Will you party as hard this New Years?

nah… not gonna comment… :wink:

oldscratch, we don’t like your kind here anyway.

Rasa, I’m sticking with oldscratch on this one–no comment.

How’s this for cosmically unfair, Nen? oldscratch and I are most likely spending New Year’s Eve with Nymysys! Nya nya nya! :wink:

And reserving comment was a Wise Move™.

I like oldscratch’s kind here!

I don’t know where I’ll be or what I’ll be doing or with whom, but you can be damn sure I’ll have one of those magnums of Budweiser from those cool-ass gift packs I keep seeing around. Maybe two, if I can find them cheap enough.

I usually don’t party hard at all, but I will give very special notice to this upcoming new years. Why? Simple.

Because it marks the first day that I don’t have to hear all that goddam whining about 2001 being the “real” new years.

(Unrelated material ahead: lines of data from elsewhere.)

-- ==== Sys2Proof/Tests/Slice0.lean ====
section
/-! SUPPORT. Tests: ill-formed terms, words written out from the spec's encodings (30_encoding.md), the vectors V1 to V72 of
95_test_vectors.md on small states, and a witness for every statement that has hypotheses. -/

namespace Sys2Proof.Tests

open Sys2Proof Sys2Proof.Machine

set_option Elab.async false

/-! ### Ill-formed terms -/

theorem test_wf_period_zero : (Instr.tw true true false 0).wellFormed = false := by decide
theorem test_wf_period_one : (Instr.tw true true false 1).wellFormed = true := by decide
theorem test_wf_pixel_index : (Instr.rdBuf0Pix 320).wellFormed = false ∧ (Instr.wrBuf0Pix 511 0).wellFormed = false ∧
    (Instr.rdBuf1Pix 400).wellFormed = false ∧ (Instr.wrBuf1Pix 320 7).wellFormed = false ∧
    (Instr.rdBuf0Pix 319).wellFormed = true := by decide
theorem test_wf_category_index : (Instr.rdTbuf 3 0).wellFormed = false ∧ (Instr.wrRoTbuf 3 3 0).wellFormed = false ∧
    (Instr.rdTbuf 2 3).wellFormed = true := by decide

/-! ### Words and keys, bit by bit -/

/-- `PPPPPPPPPPPPPPPP0000000000000TVH` (R111). -/
theorem test_decode_tw : decode (.tw 0b0000110010000000_0000000000000_1_0_1) = .ok (.tw true false true 3200) := by decide
theorem test_decode_tw_reserved : decode (.tw 0b0000000001010000_0000000000001_0_1_1) =
    .error (.twReserved 0b0000000001010000_0000000000001_0_1_1) := by decide
theorem test_decode_tw_reserved_top : decode (.tw 0b0000000001010000_1000000000000_0_1_1) =
    .error (.twReserved 0b0000000001010000_1000000000000_0_1_1) := by decide
/-- N in bits 15:0 (R113). -/
theorem test_decode_len : decode (.len 0b1010101111001101_0000000100111111) = .ok (.len 319 0xABCD) := by decide
/-- Pixel 0 in bits 11:0, pixel 1 in bits 27:16 (R117). -/
theorem test_decode_pair : decode (.pair 0b1111_000011111111_1010_000100100011) = .ok (.pair 0x123 0xA 0x0FF 0xF) := by decide

/-- Keys `offset[15:2] << 2 | W` of the control and status registers (R86, R126). -/
theorem test_decode_control (v : Word) :
    decode (.bus 0b00000000000000_0_0 0) = .ok .rdMode ∧ decode (.bus 0b00000000000000_0_1 v) = .ok (.wrMode v) ∧
    decode (.bus 0b00000000000001_0_0 0) = .ok .rdCtrl ∧ decode (.bus 0b00000000000001_0_1 v) = .ok (.wrCtrl v) ∧
    decode (.bus 0b00000000000010_0_0 0) = .ok .rdScanline ∧ decode (.bus 0b00000000000011_0_0 0) = .ok .rdTimingLine ∧
    decode (.bus 0b00000000000100_0_0 0) = .ok .rdVisLines ∧ decode (.bus 0b00000000000101_0_0 0) = .ok .rdTextDims ∧
    decode (.bus 0b00000000000110_0_0 0) = .ok .rdFbAddr ∧ decode (.bus 0b00000000000111_0_0 0) = .ok .rdClash ∧
    decode (.bus 0b00000000001000_0_0 0) = .ok .rdNeedsMemory :=
  ⟨rfl, rfl, rfl, rfl, rfl, rfl, rfl, rfl, rfl, rfl, rfl⟩

/-- The buffer registers and pixel windows: index in key[10:2] (R86, R126). -/
theorem test_decode_buffers (v : Word) :
    decode (.bus 0b0000000001_000000 0) = .ok .rdBuf0Flag ∧ decode (.bus 0b0000000001_000001 v) = .ok (.wrBuf0Flag v) ∧
    decode (.bus 0b0000000001_000100 0) = .ok .rdBuf0Line ∧ decode (.bus 0b0000000001_001000 0) = .ok .rdBuf0Len ∧
    decode (.bus 0b0000000001_010000 0) = .ok .rdBuf1Flag ∧ decode (.bus 0b0000000001_010001 v) = .ok (.wrBuf1Flag v) ∧
    decode (.bus 0b0000000001_010100 0) = .ok .rdBuf1Line ∧ decode (.bus 0b0000000001_011000 0) = .ok .rdBuf1Len ∧
    decode (.bus 0b00010_100111111_00 0) = .ok (.rdBuf0Pix 319) ∧ decode (.bus 0b00010_000000001_01 v) = .ok (.wrBuf0Pix 1 v) ∧
    decode (.bus 0b00100_100000000_00 0) = .ok (.rdBuf1Pix 256) ∧ decode (.bus 0b00100_000000000_01 v) = .ok (.wrBuf1Pix 0 v) :=
  ⟨rfl, rfl, rfl, rfl, rfl, rfl, rfl, rfl, rfl, rfl, rfl, rfl⟩

/-- The palette (key[9:2]), CLUT (key[10:2]) and TBUF (key[5:4], key[3:2]) windows (R86, R126). -/
theorem test_decode_tables :
    decode (.bus 0b001100_10000001_00 0) = .ok (.rdPalette 129) ∧ decode (.bus 0b01000_100000011_00 0) = .ok (.rdClut 259) ∧
    decode (.bus 0b0101000000_10_01_00 0) = .ok (.rdTbuf 2 1) := by decide

/-- Writes to read-only registers (R261). -/
theorem test_decode_read_only (v : Word) :
    decode (.bus 0x0009 v) = .ok (.wrRoScanline v) ∧ decode (.bus 0x000D v) = .ok (.wrRoTimingLine v) ∧
    decode (.bus 0x0011 v) = .ok (.wrRoVisLines v) ∧ decode (.bus 0x0015 v) = .ok (.wrRoTextDims v) ∧
    decode (.bus 0x0019 v) = .ok (.wrRoFbAddr v) ∧ decode (.bus 0x001D v) = .ok (.wrRoClash v) ∧
    decode (.bus 0x0021 v) = .ok (.wrRoNeedsMemory v) ∧ decode (.bus 0x0045 v) = .ok (.wrRoBuf0Line v) ∧
    decode (.bus 0x0049 v) = .ok (.wrRoBuf0Len v) ∧ decode (.bus 0x0055 v) = .ok (.wrRoBuf1Line v) ∧
    decode (.bus 0x0059 v) = .ok (.wrRoBuf1Len v) ∧ decode (.bus 0b001100_00000010_01 v) = .ok (.wrRoPalette 2 v) ∧
    decode (.bus 0b01000_111111111_01 v) = .ok (.wrRoClut 511 v) ∧ decode (.bus 0b0101000000_01_11_01 v) = .ok (.wrRoTbuf 1 3 v) :=
  ⟨rfl, rfl, rfl, rfl, rfl, rfl, rfl, rfl, rfl, rfl, rfl, rfl, rfl, rfl⟩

Because I’m sick of it. Because I was sick of it in 1999 and I refuse to listen anymore.

Seriously just, just leave me alone already, dammit. I have enough problems in my life. Jeezus… :mad:

Well, I was in Vegas for the last New Year’s, which you would have figured to have been huge, but wasn’t. Oh sure it was fun, and there were a lot of people wandering the streets. But it wasn’t a bacchanal, it was just a bunch of people trying to get drunk and spend in a dionysian fury. Too bad it could never have come about, seeing as the main casinos all shut their doors except to paying guests.

I’d like to party harder, but I’ll be spending New Year’s with my family, which I like better than partying anyway, as I never get to see them. (Partying I can do anytime.)

What I hope for, and what I hope for every year, is the spectacular end. Hell, how could New Year’s get any better than the world ending? Especially during such an auspicious year? Sadly, I don’t think the sum of it all is going to let us off that easy.

Won’t party, can’t party. I’ll be in my bomb shelter fearing the dreaded 2.001k bug. :wink:

~Anthony, Just a Random Scrub.

Last New Years I got pissed off at people for saying “Happy millenium” . . . and most of them were on TV. And I watched stuff on TV and had my computer there so we could make sure it worked after Y2K happened and such.

Rather boring.

This year, I hopefully will be able to talk to my girlfriend then, assuming I don’t accompany my family to our cabin. And assuming she is able to get online.

Maybe I will even call her . . . who knows?